Q. You talked about how much fun you had as a child playing this game with your father. And I imagine it was a lot of fun when you were getting better and improving as a young pro and starting to win and changing your swing. How much fun is it still to chase the elusive, to chase the consistency, to chase the swing that you want?
TIGER WOODS: Well, I think it’s fun just to compete. And every day is an opportunity to get better. That to me is fun. I look at the fact that it’s just another opportunity to get better and try and take myself to the next level and whatever that is, it is.

But I enjoy working. I enjoy practicing. There’s certain players that don’t really like practice, they’d rather go out and play with their buddies and play a lot. I always used those rounds for me in the past as getting ready for tournaments. But that’s how I’ve always looked at it. But I really enjoy practicing and trying to get myself better for the next event.

Q. Steve Stricker is a Wisconsin guy. Can you talk a little bit about your friendship and how much you’d like him to do well this weekend at the PGA Championship?
TIGER WOODS: I always want Strick to do well, no matter what tournament it is. He’s one of my best friends and one of the greatest guys you’ll ever meet. He’s just so nice.

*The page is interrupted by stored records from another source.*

-- ==== Sys2Proof/Machine/Regs.lean ====
section
/-! DEFINITION. Register access (R7 to R10): widths and boundaries, the two halves of a 64-bit register, accesses that cover two
registers, and the crate window's reads. -/
namespace Sys2Proof.Machine

/-! ### Halves (R9) -/

/-- The lower half held for a 64-bit register of the CONTROL window. -/
def heldHalf (s : State) (o : Nat) : Option (BitVec 32) := Tab.get none o s.bus.held

def setHeld (o : Nat) (v : Option (BitVec 32)) (s : State) : State :=
  { s with bus := { s.bus with held := Tab.set none o v s.bus.held } }

/-- The value latched for the offset of an upper half, or for STR_TIME_HI. -/
def latched (s : State) (o : Nat) : Option (BitVec 32) := Tab.get none o s.bus.latch

def setLatch (o : Nat) (v : Option (BitVec 32)) (s : State) : State :=
  { s with bus := { s.bus with latch := Tab.set none o v s.bus.latch } }

/-- STR_TIME, and STR_TIME_HI, which a read of its lower half latches (R317). -/
def strTime : Nat := 0x200040
def strTimeHi : Nat := 0x200048

/-- The 64-bit register whose upper half an offset is. -/
def upperOf (s : State) (w : Window) (o : Nat) : Option (BitVec 64 × (BitVec 64 → State → State)) :=
  if o % 8 = 4 then
    match regAt s w (o - 4) with
    | .wide v f => some (v, f)
    | _ => none
  else none

/-- A latched value returned and used up, or the present one. -/
def useLatch (o : Nat) (now : BitVec 32) (s : State) : BitVec 32 × State :=
  match latched s o with
  | some v => (v, setLatch o none s)
  | none => (now, s)

/-- A read of 32 bits on a 4-byte boundary. -/
def read32 (w : Window) (o : Nat) (s : State) : BitVec 32 × State :=
  match upperOf s w o with
  | some (v, _) => useLatch o (bits v 32 32) s
  | none =>
    match regAt s w o with
    | .nothing => (0, s)
    | .word v _ => if w = .control ∧ o = strTimeHi then useLatch o v s else (v, s)
    | .wide v _ =>
      let s' := setLatch (o + 4) (some (bits v 32 32)) s
      (bits v 0 32, if o = strTime then setLatch strTimeHi (some (bits s.stream.timeSec 32 16 |>.setWidth 32)) s' else s')

/-- The summary vector settled after a write, but for INT_SUMMARY_MASK, whose write settles it itself (R34). -/
def settleWrite (w : Window) (o : Nat) (s t : State) : State := if w = .control ∧ o = 0x48 then t else settle s t

/-- A write of 32 bits on a 4-byte boundary. The upper half of a 64-bit register is applied with the lower half held, or with the
register's own. -/
def write32 (w : Window) (o : Nat) (v : BitVec 32) (s : State) : State :=
  match upperOf s w o with
  | some (now, f) => settle s (f (v ++ ((heldHalf s (o - 4)).getD (bits now 0 32))) (setHeld (o - 4) none s))
  | none =>
    match regAt s w o with
    | .nothing => s
    | .word _ f => settleWrite w o s (f v s)
    | .wide _ _ => setHeld o (some v) s

/-- A read of 64 bits on an 8-byte boundary: a 64-bit register whole, with any latch left alone, or two 32-bit accesses. -/
def read64 (w : Window) (o : Nat) (s : State) : BitVec 64 × State :=
  match regAt s w o with
  | .wide v _ => (v, s)
  | _ =>
    let (lo, s) := read32 w o s
    let (hi, s) := read32 w (o + 4) s
    (hi ++ lo, s)

/-- An offset of a pitch page is a doorbell pair's (R65). -/
def doorbellPair (w : Window) (o : Nat) : Bool := w == .doorbell && decide (o % 0x1000 < 0x200)

/-- A write of 64 bits on an 8-byte boundary: a 64-bit register whole, with no half held any more; or two 32-bit writes, the lower
offset first, and for a doorbell pair CQ_CI first. -/
def write64 (w : Window) (o : Nat) (v : BitVec 64) (s : State) : State :=
  match regAt s w o with
  | .wide _ f => settle s (f v (setHeld o none s))
  | _ =>
    if doorbellPair w o then write32 w o (bits v 0 32) (write32 w (o + 4) (bits v 32 32) s)
    else write32 w (o + 4) (bits v 32 32) (write32 w o (bits v 0 32) s)

/-! ### Accesses -/

/-- All-ones of a width, at most 64. -/
def allOnes (width : Nat) : BitVec 64 := BitVec.ofNat 64 (2 ^ min 64 width - 1)

/-- The bytes that an access of the CRATE window covers: at most eight. -/
def crateWidth (width : Nat) : Nat := min 8 (width / 8)

/-- One byte that the host reads in the CRATE window (R81). -/
def crateReadByte (s : State) (a : Nat) : Byte := if crateOpen s (a / 4096) then Tab.get 0#8 a s.crates.data else 0xFF#8

/-- A read of the CRATE window, which is memory: any bytes (R81). -/
def crateRead (s : State) (o width : Nat) : BitVec 64 :=
  BitVec.ofNat 64 (leNat ((List.range (crateWidth width)).map (fun i => crateReadByte s (o + i))))

/-- A read (R9): 32 bits on a 4-byte boundary, 64 bits on an 8-byte boundary; any other returns all-ones. -/
def readReg (w : Window) (o width : Nat) (s : State) : BitVec 64 × State :=
  if w = .crate then (crateRead s o width, s)
  else if width = 32 ∧ o % 4 = 0 then
    let (v, s) := read32 w o s
    (v.setWidth 64, s)
  else if width = 64 ∧ o % 8 = 0 then read64 w o s
  else (allOnes width, s)

/-- A write (R9): any other than the two forms is discarded. -/
def writeReg (w : Window) (o width : Nat) (v : BitVec 64) (s : State) : State :=
  if w = .crate then
    (if o < 0x800000 then crateDataWrite (BitVec.ofNat 23 o) ((wordBytes 8 v).take (crateWidth width)) s else s)
  else if width = 32 ∧ o % 4 = 0 then write32 w o (bits v 0 32) s
  else if width = 64 ∧ o % 8 = 0 then write64 w o v s
  else s

/-- A value returned to the host. -/
def answerRead (v : BitVec 64) (s : State) : State := { s with bus := { s.bus with readData := v } }

/-- A read by the host: while the windows are closed it completes as an Unsupported Request, and the host sees all-ones. -/
def hostRead (w : Window) (o width : Nat) (s : State) : State :=
  if w = .msixControl then (if alive s then answerRead (messageControl s) s else s)
  else if w = .config then
    (if alive s then answerRead (if width = 32 ∧ o % 4 = 0 then (configWord s o).setWidth 64 else allOnes width) s else s)
  else if windowsOpen s then
    let (v, s) := readReg w o width s
    answerRead v s
  else answerRead (allOnes width) s

/-- A write by the host; configuration space is open in D3hot too. -/
def hostWrite (w : Window) (o width : Nat) (v : BitVec 64) (s : State) : State :=
  if w = .msixControl then (if alive s then messageControlWrite v s else s)
  else if w = .config then (if alive s ∧ width = 32 ∧ o % 4 = 0 then configWrite o (bits v 0 32) s else s)
  else if windowsOpen s then writeReg w o width v s else s

def execRegisterRead (w : Window) (off : BitVec 26) (width : BitVec 7) (s : State) : Host.Outcome State Fault Refusal :=
  .next (hostRead w off.toNat width.toNat s)

def execRegisterWrite (w : Window) (off : BitVec 26) (width : BitVec 7) (v : BitVec 64) (s : State) :
    Host.Outcome State Fault Refusal :=
  .next (hostWrite w off.toNat width.toNat v s)

end Sys2Proof.Machine
end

The times that we’ve gotten to play together in Ryder Cup and Presidents Cup matches together, it is just a blast. And I don’t think people really truly realize he’s such a nice guy, but how competitive he is. His chilli can run a little hot at times. And I love that. I love that about him.

And when we were playing at the Greenbrier this year, he’s been struggling a little bit with his back surgery and everything. And we were talking about it. And he had an opportunity to borderline making the cut and missing the cut, and you could see him get pretty hot. He really was trying to grind and get it done.

That’s what I love about him. He’s always fighting, he’s always trying to get every last stroke out of it. To me, as a player and as a competitor, you have to respect that.

JOHN DEVER: Tiger, many thanks. Best of luck this week.